I'm trying to process a very large unicode text file (6GB+). What I want is to count the frequency of each unique word. I use a strict Data.Map
to keep track of the counts of each word as I traverse the file.
The process takes too much time and too much memory (20GB+). I suspect the Map is huge but I'm not sure it should reach 5x the size of the file!
The code is shown below. Please note that I tried the following:
Using Data.HashMap.Strict
instead of Data.Map.Strict
. Data.Map
seems to perform better in terms of slower memory consumption increase rate.
Reading the files using lazy ByteString
instead of lazy Text
. And then I encode it to Text do some processing and then encode it back to ByteString
for IO
.
import Data.Text.Lazy (Text(..), cons, pack, append)
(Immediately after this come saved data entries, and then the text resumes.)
-- ==== Sys2Proof/Laws/Memory.lean ====
section
/-! SUPPORT. The laws of memory: a read after a write, the reads and writes of a range, and the canonical form. None of the read
laws needs the canonical form; equal reads of canonical memories make them equal data. -/

namespace Sys2Proof.Machine

@[simp] theorem Memory.read_nil (a : Nat) : Memory.read [] a = resetByte a := rfl

theorem Memory.read_cons (k : Nat) (v : Byte) (m : Memory) (a : Nat) :
    Memory.read ((k, v) :: m) a = if a = k then v else Memory.read m a := rfl

theorem Memory.read_put (m : Memory) (a c : Nat) (b : Byte) :
    Memory.read (Memory.put m a b) c = if c = a then b else Memory.read m c := by
  induction m with
  | nil => simp [Memory.put, Memory.read]
  | cons e m ih =>
    obtain ⟨k, v⟩ := e
    by_cases h1 : a < k
    · simp [Memory.put, h1, Memory.read]
    · by_cases h2 : a = k
      · subst h2
        by_cases h3 : c = a <;> simp [Memory.put, Memory.read, h3]
      · by_cases h3 : c = k
        · subst h3
          simp [Memory.put, h1, h2, Memory.read, Ne.symm h2]
        · simp [Memory.put, h1, h2, Memory.read, h3, ih]

theorem Memory.read_erase (m : Memory) (a c : Nat) :
    Memory.read (Memory.erase m a) c = if c = a then resetByte a else Memory.read m c := by
  induction m with
  | nil => by_cases h : c = a <;> simp [Memory.erase, Memory.read, h]
  | cons e m ih =>
    obtain ⟨k, v⟩ := e
    by_cases h1 : a = k
    · subst h1
      by_cases h2 : c = a
      · subst h2
        simpa [Memory.erase] using ih
      · simp [Memory.erase, Memory.read, ih, h2]
    · by_cases h2 : c = k
      · subst h2
        simp [Memory.erase, h1, Memory.read, Ne.symm h1]
      · simp [Memory.erase, h1, Memory.read, h2, ih]

/-- A read after a write (20_memory.md R61, R63). -/
theorem Memory.read_write (m : Memory) (a c : Nat) (b : Byte) :
    Memory.read (Memory.write m a b) c = if c = a then b else Memory.read m c := by
  unfold Memory.write
  split
  · next h => rw [Memory.read_erase, h]
  · exact Memory.read_put m a c b

/-- A read after the write of a range: inside it the byte written there, outside it the byte before. -/
theorem Memory.read_writeBytes (bs : List Byte) : ∀ (m : Memory) (a c : Nat),
    Memory.read (Memory.writeBytes m a bs) c = if a ≤ c ∧ c < a + bs.length then bs.getD (c - a) 0 else Memory.read m c := by
  induction bs with
  | nil =>
    intro m a c
    have h : ¬ (a ≤ c ∧ c < a + 0) := by omega
    simp only [Memory.writeBytes, List.length_nil, h, if_false]
  | cons b bs ih =>
    intro m a c
    simp only [Memory.writeBytes, ih, Memory.read_write, List.length_cons]
    by_cases h1 : c = a
    · subst h1
      simp
    · by_cases h2 : a + 1 ≤ c ∧ c < a + 1 + bs.length
      · have h3 : a ≤ c ∧ c < a + (bs.length + 1) := by omega
        have h4 : c - a = (c - (a + 1)) + 1 := by omega
        rw [if_pos h2, if_pos h3, h4, List.getD_cons_succ]
      · have h3 : ¬ (a ≤ c ∧ c < a + (bs.length + 1)) := by omega
        rw [if_neg h2, if_neg h3, if_neg h1]

@[simp] theorem Memory.length_readBytes (m : Memory) (n : Nat) : ∀ a, (Memory.readBytes m a n).length = n := by
  induction n with
  | zero => intro a; rfl
  | succ n ih => intro a; simp [Memory.readBytes, ih]

/-- The k-th byte of a range is the byte at its address. -/
theorem Memory.getD_readBytes (m : Memory) (n : Nat) : ∀ (a k : Nat), k < n →
    (Memory.readBytes m a n).getD k 0 = Memory.read m (a + k) := by
  induction n with
  | zero => intro a k h; omega
  | succ n ih =>
    intro a k h
    cases k with
    | zero => simp [Memory.readBytes]
    | succ k =>
      rw [Memory.readBytes, List.getD_cons_succ, ih (a + 1) k (by omega)]
      congr 1
      omega

/-! ### The canonical form -/

theorem Memory.wfFrom_cons (lo k : Nat) (v : Byte) (m : Memory) :
    Memory.wfFrom lo ((k, v) :: m) = true ↔
      lo ≤ k ∧ k < memSize ∧ v ≠ resetByte k ∧ Memory.wfFrom (k + 1) m = true := by
  simp [Memory.wfFrom, and_assoc]

theorem Memory.wfFrom_mono (m : Memory) (lo hi : Nat) (h : lo ≤ hi) (w : Memory.wfFrom hi m = true) :
    Memory.wfFrom lo m = true := by
  cases m with
  | nil => rfl
  | cons e m =>
    obtain ⟨k, v⟩ := e
    rw [Memory.wfFrom_cons] at w ⊢
    exact ⟨by omega, w.2⟩

theorem Memory.wfFrom_put (m : Memory) (a : Nat) (b : Byte) (ha : a < memSize) (hb : b ≠ resetByte a) :
    ∀ lo, lo ≤ a → Memory.wfFrom lo m = true → Memory.wfFrom lo (Memory.put m a b) = true := by
  induction m with
  | nil => intro lo hlo _; simp [Memory.put, Memory.wfFrom, hlo, ha, hb]
  | cons e m ih =>
    intro lo hlo w
    obtain ⟨k, v⟩ := e
    rw [Memory.wfFrom_cons] at w
    by_cases h1 : a < k
    · rw [Memory.put, if_pos h1, Memory.wfFrom_cons, Memory.wfFrom_cons]
      exact ⟨hlo, ha, hb, by omega, w.2⟩
    · by_cases h2 : a = k
      · subst h2
        rw [Memory.put, if_neg h1, if_pos rfl, Memory.wfFrom_cons]
        exact ⟨hlo, ha, hb, w.2.2.2⟩
      · rw [Memory.put, if_neg h1, if_neg h2, Memory.wfFrom_cons]
        exact ⟨w.1, w.2.1, w.2.2.1, ih (k + 1) (by omega) w.2.2.2⟩

theorem Memory.wfFrom_erase (m : Memory) (a : Nat) :
    ∀ lo, Memory.wfFrom lo m = true → Memory.wfFrom lo (Memory.erase m a) = true := by
  induction m with
  | nil => intro lo w; exact w
  | cons e m ih =>
    intro lo w
    obtain ⟨k, v⟩ := e
    rw [Memory.wfFrom_cons] at w
    by_cases h : a = k
    · rw [Memory.erase, if_pos h]
      exact Memory.wfFrom_mono _ lo (k + 1) (by omega) (ih (k + 1) w.2.2.2)
    · rw [Memory.erase, if_neg h, Memory.wfFrom_cons]
      exact ⟨w.1, w.2.1, w.2.2.1, ih (k + 1) w.2.2.2⟩

/-- A write inside the address space keeps the canonical form. -/
theorem Memory.wf_write (m : Memory) (a : Nat) (b : Byte) (ha : a < memSize) (w : Memory.wf m = true) :
    Memory.wf (Memory.write m a b) = true := by
  unfold Memory.write
  split
  · exact Memory.wfFrom_erase m a 0 w
  · next h => exact Memory.wfFrom_put m a b ha h 0 (Nat.zero_le a) w

/-- The write of a range inside the address space keeps the canonical form. -/
theorem Memory.wf_writeBytes (bs : List Byte) : ∀ (m : Memory) (a : Nat), a + bs.length ≤ memSize → Memory.wf m = true →
    Memory.wf (Memory.writeBytes m a bs) = true := by
  induction bs with
  | nil => intro m a _ w; exact w
  | cons b bs ih =>
    intro m a h w
    rw [List.length_cons] at h
    exact ih _ (a + 1) (by omega) (Memory.wf_write m a b (by omega) w)

/-- Below its first listed address a canonical memory reads as the reset image. -/
theorem Memory.read_below (m : Memory) : ∀ lo a, a < lo → Memory.wfFrom lo m = true → Memory.read m a = resetByte a := by
  induction m with
  | nil => intro lo a _ _; rfl
  | cons e m ih =>
    intro lo a h w
    obtain ⟨k, v⟩ := e
    rw [Memory.wfFrom_cons] at w
    rw [Memory.read, if_neg (by omega), ih (k + 1) a (by omega) w.2.2.2]

theorem Memory.ext_from (m₁ : Memory) : ∀ (m₂ : Memory) (lo : Nat), Memory.wfFrom lo m₁ = true → Memory.wfFrom lo m₂ = true →
    (∀ a, Memory.read m₁ a = Memory.read m₂ a) → m₁ = m₂ := by
  induction m₁ with
  | nil =>
    intro m₂ lo _ w₂ h
    cases m₂ with
    | nil => rfl
    | cons e m₂ =>
      obtain ⟨k, v⟩ := e
      have hk := h k
      rw [Memory.wfFrom_cons] at w₂
      rw [Memory.read_nil, Memory.read_cons, if_pos rfl] at hk
      exact absurd hk.symm w₂.2.2.1
  | cons e₁ m₁ ih =>
    intro m₂ lo w₁ w₂ h
    obtain ⟨k₁, v₁⟩ := e₁
    have w₁' := (Memory.wfFrom_cons lo k₁ v₁ m₁).mp w₁
    cases m₂ with
    | nil =>
      have hk := h k₁
      rw [Memory.read_cons, if_pos rfl, Memory.read_nil] at hk
      exact absurd hk w₁'.2.2.1
    | cons e₂ m₂ =>
      obtain ⟨k₂, v₂⟩ := e₂
      have w₂' := (Memory.wfFrom_cons lo k₂ v₂ m₂).mp w₂
      have below₁ : ∀ a, a ≤ k₁ → Memory.read m₁ a = resetByte a := fun a ha =>
        Memory.read_below m₁ (k₁ + 1) a (by omega) w₁'.2.2.2
      have below₂ : ∀ a, a ≤ k₂ → Memory.read m₂ a = resetByte a := fun a ha =>
        Memory.read_below m₂ (k₂ + 1) a (by omega) w₂'.2.2.2
      have same : k₁ = k₂ := by
        rcases Nat.lt_trichotomy k₁ k₂ with hlt | heq | hgt
        · have hk := h k₁
          rw [Memory.read_cons, if_pos rfl, Memory.read_cons, if_neg (by omega), below₂ k₁ (by omega)] at hk
          exact absurd hk w₁'.2.2.1
        · exact heq
        · have hk := h k₂
          rw [Memory.read_cons, if_neg (by omega), Memory.read_cons, if_pos rfl, below₁ k₂ (by omega)] at hk
          exact absurd hk.symm w₂'.2.2.1
      subst same
      have hv : v₁ = v₂ := by
        have hk := h k₁
        rwa [Memory.read_cons, if_pos rfl, Memory.read_cons, if_pos rfl] at hk
      subst hv
      have tails : m₁ = m₂ := by
        apply ih m₂ (k₁ + 1) w₁'.2.2.2 w₂'.2.2.2
        intro a
        by_cases ha : a = k₁
        · rw [below₁ a (by omega), below₂ a (by omega)]
        · have hk := h a
          rwa [Memory.read_cons, if_neg ha, Memory.read_cons, if_neg ha] at hk
      rw [tails]

/-- Equal memories are equal data. -/
theorem Memory.ext_of_read (m₁ m₂ : Memory) (w₁ : Memory.wf m₁ = true) (w₂ : Memory.wf m₂ = true)
    (h : ∀ a, Memory.read m₁ a = Memory.read m₂ a) : m₁ = m₂ :=
  Memory.ext_from m₁ m₂ 0 w₁ w₂ h

end Sys2Proof.Machine
end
import qualified Data.Text.Lazy as T
import qualified Data.Text.Lazy.IO as TI
import Data.Map.Strict hiding (foldr, map, foldl')
import System.Environment
import System.IO
import Data.Word
dictionate :: [Text] -> Map Text Word16
dictionate = fromListWith (+) . (`zip` [1,1..])
main = do
[file,out] <- getArgs
h <- openFile file ReadMode
hO <- openFile out WriteMode
mapM_ (flip hSetEncoding utf8) [h,hO]
txt <- TI.hGetContents h
TI.hPutStr hO . T.unlines .
map (uncurry ((. cons '\t' . pack . show) . append)) .
toList . dictionate . T.words $ txt
hFlush hO
mapM_ hClose [h,hO]
print "success"
What's wrong with my approach? What's the best way to accomplish what I'm trying to do in terms of time and memory performance?
This memory usage is expected. Data.Map.Map
consumes about 6N words of memory + size of keys & values (data taken from this excellent post by Johan Tibell). A lazy Text
value takes up 7 words + 2*N bytes (rounded to the multiple of the machine word size), and a Word16
takes up two words (header + payload). We will assume a 64-bit machine, so the word size will be 8 bytes. We will also assume that the average string in the input is 8 characters long.
Taking this all into account, the final formula for the memory usage is 6*N + 7*N + 2*N + 2*N
words.
In the worst case, all words will be different and there will be about (6 * 1024^3)/8 ~= 800 * 10^6
of them. Plugging that in the formula above we get the worst-case map size of approx. 102 GiB, which seems to agree with the experimental results. Solving this equation in the reverse direction tells us that your file contains about 200*10^6
different words.
As for alternative approaches to this problem, consider using a trie (as suggested by J.Abrahamson in the comments) or an approximate method, such as count-min sketch.